Portugal venceu a Espanha por 2-1 nos quartos-de-final do Campeonato da Europa de Sub-17, no Estádio Netanya. Adiantou-se aos 9 minutos, quando Afonso Moreira posou após um mau passe de Javier Boñar e rematou para o fundo das redes.

Boñar não teve que esperar muito para fazer as pazes e cabeceou para o empate aos 17 minutos. Portugal começou a segunda parte forte e foi recompensado aos 63 minutos, quando Dinis Rodrigues converteu uma grande penalidade.

La Rojita jogou a cautela ao vento na tentativa de levar a partida para os pênaltis, mas Portugal se manteve firme em uma exibição animada, marcando um confronto nas semifinais contra a França.

Abertura frenética

A Espanha começou com intenção em Netanya e criou três oportunidades nos primeiros cinco minutos.

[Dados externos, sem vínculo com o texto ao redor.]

/-- The words of a slot record are those of the slot's context (R5). -/
theorem answer_slot (hc : s.ctx? ref = some c) (word : Fin 16) : answer s (.slot ref word) = slotAnswer c word := by
  simp [answer, hc]

/-- The answered words of a slot that does not exist are zero (R25, R28). -/
theorem answer_slot_none (hc : s.ctx? ref = none) (word : Fin 16) :
    answer s (.slot ref word) = (slotAnswer SlotCtx.fresh word).map fun _ => 0#64 := by
  simp [answer, hc]

end

/-- The initiator as a byte of the refusal detail (R145). -/
theorem zeros_append_initiator (i : Initiator) : (0#6 ++ BitVec.ofNat 2 i.val).toNat = i.val := by
  fin_cases i <;> rfl

/-- Both model and spec number the kinds of requests alike (R90). -/
theorem requestKindOf_val (r : NvRequest) : (requestKindOf r).val = requestKind r := by cases r <;> rfl

theorem nvOpCode_toNat (op : NvOp) : (nvOpCode op).toNat = runningField op := by
  match op with
  | .request (.admin (.program _ _ _)) | .request (.admin (.markRevoked _)) | .request (.admin (.eraseEntry _ _))
  | .request (.admin (.personalize _ _)) | .request (.admin .lockField) | .request (.admin (.writeReader _))
  | .request (.epochRecord _) | .request (.reservation _) | .reserve _ | .blankWord | .nvZeroize _ => rfl

/-- A kind of which no request waits shows 0 (R184). -/
theorem waitingPlace_none {w : NvWriter} {kind : Fin 3} (h : ∀ r ∈ w.waiting, requestKindOf r ≠ kind) :
    waitingPlace w kind.val = 0#8 := by
  have : w.waiting.findIdx? (fun r => requestKind r == kind.val) = none :=
    List.findIdx?_eq_none_iff.mpr fun r hr => by
      simpa [← requestKindOf_val, ← Fin.ext_iff] using h r hr
  rw [waitingPlace, this]

/-- The first waiting request of a kind shows its place in the list (R184). -/
theorem waitingPlace_first {w : NvWriter} {kind : Fin 3} {before after : List NvRequest} {r : NvRequest}
    (hlen : w.waiting.length ≤ 3) (hw : w.waiting = before ++ r :: after) (hr : requestKindOf r = kind)
    (hbefore : ∀ x ∈ before, requestKindOf x ≠ kind) : (waitingPlace w kind.val).toNat = before.length + 1 := by
  have hnone : before.findIdx? (fun r => requestKind r == kind.val) = none :=
    List.findIdx?_eq_none_iff.mpr fun x hx => by
      simpa [← requestKindOf_val, ← Fin.ext_iff] using hbefore x hx
  have hplace : w.waiting.findIdx? (fun r => requestKind r == kind.val) = some before.length := by
    rw [hw, List.findIdx?_append, hnone, List.findIdx?_cons]
    simp [← requestKindOf_val, hr]
  rw [hw, List.length_append, List.length_cons] at hlen
  rw [waitingPlace, hplace]
  simp only [BitVec.toNat_ofNat]
  omega

/-- The number of filter positions in use (R81). -/
theorem occupancy_eq (f : Filter) : occupancy f = ((List.finRange 256).filter fun i => (f.at i).isSome).length := by
  have : f.positions.toList = (List.finRange 256).map f.at :=
    List.ext_getElem (by simp) fun i _ _ => by simp [Filter.at]
  rw [occupancy, this, List.filter_map, List.length_map]
  rfl

theorem occupancy_lt (f : Filter) : occupancy f < 2 ^ 64 := by
  have : occupancy f ≤ 256 := by
    rw [occupancy_eq]
    exact (List.length_filter_le _ _).trans (by simp)
  omega

/-- The two counters of a counter word (R202). -/
theorem counterPair_eq (s : State) (pair : Fin 6) (low high : Counter) (hl : (counterIndex low).val = 2 * pair.val)
    (hh : (counterIndex high).val = 2 * pair.val + 1) : counterPair s pair = s.counter high ++ s.counter low := by
  have : ∀ c : Counter, s.status.counters.toList.getD (counterIndex c).val 0#32 = s.counter c := fun c => by
    simp [State.counter, List.getD]
  rw [counterPair, ← hh, ← hl, this, this]

/-- The last counter word holds one counter (R202). -/
theorem counterPair_last (s : State) : counterPair s 5 = 0#32 ++ s.counter .pulseGlitches := by
  simp [counterPair, List.getD, State.counter, counterIndex]

end Sys2Proof.Machine
namespace Sys2Proof.Proofs

open Sys2Proof.Machine Sys2Proof.Safety

/-- Settles O9: each word is `some` of its layout, and each field of a layout holds its code. -/
theorem answeredWordsAsLaidOut : Obligations.AnsweredWordsAsLaidOut := by
  refine ⟨fun s ref c hc => ?_, fun s ref => ?_, fun s => ?_, fun s => ?_⟩
  · simp only [answer_slot hc]
    obtain ⟨hstate, hjob, hgen, hlast, hlate, hspare⟩ := stateWord_fields c
    obtain ⟨hverdict, hreason, hdup, hv7⟩ := verdictWord_fields c
    obtain ⟨hcommand, hcgen, hcspare⟩ := commandAnswer_fields c
    have hresult : (slotResultCode c.lastResult).toNat = [SlotResult.none, .ok, .held, .badCommand, .notPermitted,
      .stale, .wrongState, .noService, .exhausted, .challengeWait].idxOf c.lastResult := by cases c.lastResult <;> rfl
    refine ⟨⟨_, rfl, ?_, ?_, hgen, ?_, hlate, hspare⟩, rfl, ⟨_, rfl, timesWord_fields c⟩,
      ⟨_, rfl, ?_, ?_, fun hnone => ?_, fun d hd => ?_⟩, ⟨_, rfl, rfl, ?_, hcgen, hcspare⟩, rfl, rfl⟩
    · rw [hstate]; cases c.state <;> rfl
    · rw [hjob]; rcases c.jobKind with _ | ⟨⟨⟩⟩ <;> rfl
    · rw [hlast, hresult]
    · rw [hverdict]; rcases c.verdict with _ | ⟨⟨⟩⟩ <;> rfl
    · rw [hreason]; rcases c.reason with _ | ⟨⟨⟩⟩ <;> rfl
    · rw [hnone] at hdup
      exact extractLsb'_eq_zero_of_parts (len₁ := 40) (len₂ := 8) hdup hv7
    · obtain ⟨hgroup, hindex, hdgen, hantenna, hordinal⟩ := verdictWord_duplicate c hd
      refine ⟨?_, ?_, hdgen, ?_, hordinal, hv7⟩
      · rw [hgroup]; simp; omega
      · rw [hindex]; simp; omega
      · rw [hantenna]; simp; omega
    · rw [hcommand, hresult]
  · refine ⟨fun word hw => ?_, fun hnone word hw => ?_⟩
    · cases hc : s.ctx? ref with
      | none => rw [answer_slot_none hc]; fin_cases hw <;> rfl
      | some c => rw [answer_slot hc]; fin_cases hw <;> rfl
    · rw [answer_slot_none hnone]; fin_cases hw <;> rfl
  · obtain ⟨hstate, hcommand, hcode, hindex, hcheck, hr7⟩ := resultWord_fields s.keys
    obtain ⟨hqindex, hqstate, husage, hkeySet, hversion, hqcheck⟩ := inquiryWord1_fields s.keys.inquiry
    refine ⟨fun word hw => ?_, ⟨_, rfl, ?_, hcommand, ?_, ?_, hcheck, hr7⟩, ⟨_, rfl, ?_, ?_, ?_, ?_, ?_, hqcheck⟩,
      ⟨_, rfl, inquiryWord2_fields s.keys.inquiry⟩, fun word hw => ?_⟩
    · simp [answer, importAnswer, show word.val < 9 by omega]
    · rw [hstate]; cases s.keys.importState <;> rfl
    · rw [hcode]; cases s.keys.result.code <;> rfl
    · rw [hindex]; simp; omega
    · rw [hqindex]; simp; omega
    · rw [hqstate]; cases s.keys.inquiry.state <;> rfl
    · rw [husage]; cases s.keys.inquiry.usage <;> rfl
    · rw [hkeySet]; simp; omega
    · rw [hversion]; simp; omega
    · have h9 : ¬word.val < 9 := by omega
      have h11 : word.val ≠ 9 ∧ word.val ≠ 10 ∧ word.val ≠ 11 := by omega
      simp [answer, importAnswer, h9, h11]
  · obtain ⟨hfamily, hrevision, hcycle, hreader, hphase, htamper, hspare⟩ := identity_fields s
    obtain ⟨hepoch, hnext, hcountdown, hreason, he7⟩ := epochWord_fields s.time
    obtain ⟨hrequested, hinstalled, hmstate, hfault, hfindex, hm7⟩ := mapWord_fields s.map
    obtain ⟨hvalid, hr1, hinitiator, hdir, hprivileged, hr18, hrreason, hr32⟩ := refusalDetail_fields s.path.refusal
    obtain ⟨hrunning, hadmin, hepochs, hreservation, hzeroize, hn33, hattempts, hn48⟩ := nvState_fields s
    obtain ⟨hcauses, hc26⟩ := causeWord_fields s.status.causes
    have hplace : ∀ c, (statusAnswer s .causes).getLsbD (causePlace c) = s.causeSet c := fun c => by
      have hlt := causeBit_lt c
      have hplaceBit : causePlace c = causeBit c := by cases c <;> rfl
      simpa [State.causeSet, hplaceBit, hlt, statusAnswer] using congrArg (BitVec.getLsbD · (causeBit c)) hcauses
    have hcounters : ∀ pair low high, (counterIndex low).val = 2 * pair.val →
      (counterIndex high).val = 2 * pair.val + 1 →
        (statusAnswer s (.counters pair)).extractLsb' 0 32 = s.counter low ∧
        (statusAnswer s (.counters pair)).extractLsb' 32 32 = s.counter high := fun pair low high hl hh => by
      rw [statusAnswer, counterPair_eq s pair low high hl hh]
      exact halves_fields _ _
    have hfield : ∀ kind : Fin 3, byteOf (statusAnswer s .nvState) (kind.val + 1) = waitingPlace s.writer kind.val :=
      fun kind => by fin_cases kind <;> assumption
    refine ⟨⟨_, rfl, hfamily, hrevision, ?_, hreader, ?_, htamper, hspare⟩, ⟨_, rfl, lowHalf_fields _⟩,
      ⟨_, rfl, lowHalf_fields _⟩, ⟨_, rfl, preWord_fields s.time⟩, ⟨_, rfl, rfl⟩, ⟨_, rfl, pulseCount_fields s⟩,
      ⟨_, rfl, hepoch, fun hnone => ?_, fun p hp => ?_, ?_, he7⟩, ⟨_, rfl, rfl⟩, ⟨_, rfl, hplace, hcauses, hc26⟩,
      ⟨_, rfl, causeWord_fields _⟩, ⟨_, rfl, hrequested, hinstalled, ?_, ?_, ?_, hm7⟩,
        ⟨_, rfl, unmappedRights_fields s⟩,
      ⟨_, rfl, rfl⟩, ⟨_, rfl, rfl⟩, ⟨_, rfl, ?_⟩, ⟨_, rfl, hold_fields _⟩, ⟨_, rfl, hcounters 0 _ _ rfl rfl⟩,
      ⟨_, rfl, hcounters 1 _ _ rfl rfl⟩, ⟨_, rfl, hcounters 2 _ _ rfl rfl⟩, ⟨_, rfl, hcounters 3 _ _ rfl rfl⟩,
      ⟨_, rfl, hcounters 4 _ _ rfl rfl⟩, ⟨_, rfl, ?_⟩, ⟨_, rfl, rfl⟩, ⟨_, rfl, lowHalf_fields _⟩,
      ⟨_, rfl, hvalid, hr1, ?_, hdir, hprivileged, hr18, ?_, hr32⟩, ⟨_, rfl, challengeStatus_fields s.slots⟩,
      ⟨_, rfl, fun op hop => ?_, fun hnone => ?_, fun kind hlen => ⟨fun hk => ?_, fun before r after hw hr hb => ?_⟩,
        hzeroize, hn33, hattempts, hn48⟩, ⟨_, rfl, rfl⟩⟩
    · rw [hcycle]; cases s.life.cycle <;> rfl
    · rw [hphase]; cases s.life.phase <;> rfl
    · rw [shownSchedule, hnone] at hnext hcountdown
      exact extractLsb'_eq_zero_of_parts (len₁ := 16) (len₂ := 16) hnext hcountdown
    · rw [shownSchedule, hp] at hnext hcountdown
      exact ⟨hnext, hcountdown⟩
    · exact (congrArg BitVec.toNat hreason).trans (by cases s.time.reason <;> rfl)
    · exact (congrArg BitVec.toNat hmstate).trans (by cases s.map.state <;> rfl)
    · exact (congrArg BitVec.toNat hfault).trans (by cases s.map.fault <;> rfl)
    · exact (congrArg BitVec.toNat hfindex).trans (by simp; omega)
    · rw [← occupancy_eq]
      exact (BitVec.toNat_ofNat _ _).trans (Nat.mod_eq_of_lt (occupancy_lt s.filter))
    · rw [statusAnswer, counterPair_last]
      exact lowHalf_fields _
    · exact (congrArg BitVec.toNat hinitiator).trans (zeros_append_initiator _)
    · exact (congrArg BitVec.toNat hrreason).trans (by rcases s.path.refusal.reason with _ | ⟨⟨⟩⟩ <;> rfl)
    · rw [hrunning, runningCode, hop]
      exact nvOpCode_toNat op
    · rw [hrunning, runningCode, hnone]
      simp only
      split <;> rfl
    · rw [hfield kind, waitingPlace_none hk]
    · rw [hfield kind, waitingPlace_first hlen hw hr hb]

end Sys2Proof.Proofs
end

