-- ==== Sys2Proof/Proofs/RowsWithoutKeys.lean ====
section
/-! SUPPORT. What each row gives out and leaves in the queues, with the keys and without them: O48 (R5, R6, R20, R87,
R96). -/

namespace Sys2Proof.Machine

open Sys2Proof.Safety

/-! ### Two outcomes that look alike from outside -/

/-- Two states that have given the same responses, sent the same to memory, and stand alike in the Memory Path. -/
def SameOutside (t u : State) : Prop := t.sysOut = u.sysOut ∧ t.memOut = u.memOut ∧ t.path = u.path

/-- Two outcomes that are states which look alike. -/
def Alike (o o' : Host.Outcome State Fault Refusal) : Prop := ∃ t u, o = .next t ∧ o' = .next u ∧ SameOutside t u

/-- A row looks the same from outside in a part without its keys. -/
def RowBlind (row : Instr) (s : State) : Prop := Alike (exec row s) (exec row (withoutKeys s))

theorem alike_of_sameOutside {t u : State} (h : SameOutside t u) : Alike (.next t) (.next u) := ⟨t, u, rfl, rfl, h⟩

/-- States that differ in their keys alone look alike. -/
theorem alike_of_withoutKeys {t u : State} (h : withoutKeys u = withoutKeys t) : Alike (.next t) (.next u) := by
  refine alike_of_sameOutside ⟨?_, ?_, ?_⟩
  · show (withoutKeys t).sysOut = (withoutKeys u).sysOut
    rw [h]
  · show (withoutKeys t).memOut = (withoutKeys u).memOut
    rw [h]
  · show (withoutKeys t).path = (withoutKeys u).path
    rw [h]

theorem alike_withoutKeys (t : State) : Alike (.next t) (.next (withoutKeys t)) :=
  alike_of_sameOutside ⟨rfl, rfl, rfl⟩

/-- Two operations that give nothing out. -/
theorem alike_of_outside {s t u : State} (ht : SameOutside s t) (hu : SameOutside (withoutKeys s) u) :
    Alike (.next t) (.next u) := by
  obtain ⟨hsys, hmem, hpath⟩ := ht
  obtain ⟨hsys', hmem', hpath'⟩ := hu
  exact alike_of_sameOutside ⟨hsys.symm.trans hsys', hmem.symm.trans hmem', hpath.symm.trans hpath'⟩

/-- An operation that acts alike without keys, for states that differ in their keys alone. -/
theorem withoutKeys_congr {f : State → State} (hf : ∀ s, f (withoutKeys s) = withoutKeys (f s)) {t u : State}
    (h : withoutKeys u = withoutKeys t) : withoutKeys (f u) = withoutKeys (f t) := by
  rw [← hf u, h, hf t]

O remate de Iker Bravo foi defendido, a bola caiu para Antonio Moreno que não conseguiu direccionar para a baliza. Miguel Carvalho encontrou-se então livre fora da área, levantando o seu remate por cima da barra.

Afonso Moreira disparou um remate inofensivo ao lado aos 6 minutos, mas estava disponível para castigar a Espanha três minutos depois. Javier Boñar fez um passe terrível em sua própria área de 18 jardas, Moreira mostrando grande habilidade para pegar a bola no peito e passar por Nono.

A decepção de Boñar foi apagada aos 17 minutos, quando ele estava à disposição para empatar. O cruzamento de Iván Garriel para a área de perigo foi desviado por Wassim Keddari, com Boar a passar por cima de Leonardo Barroso e a cabecear Diogo Fernandes.

A Espanha continuou a criar oportunidades, com Miguel Carvalho a rematar por cima da barra e falhar outra tentativa minutos depois, o remate de Dani Pérez defendido e o remate de Carvalho a sair ao lado.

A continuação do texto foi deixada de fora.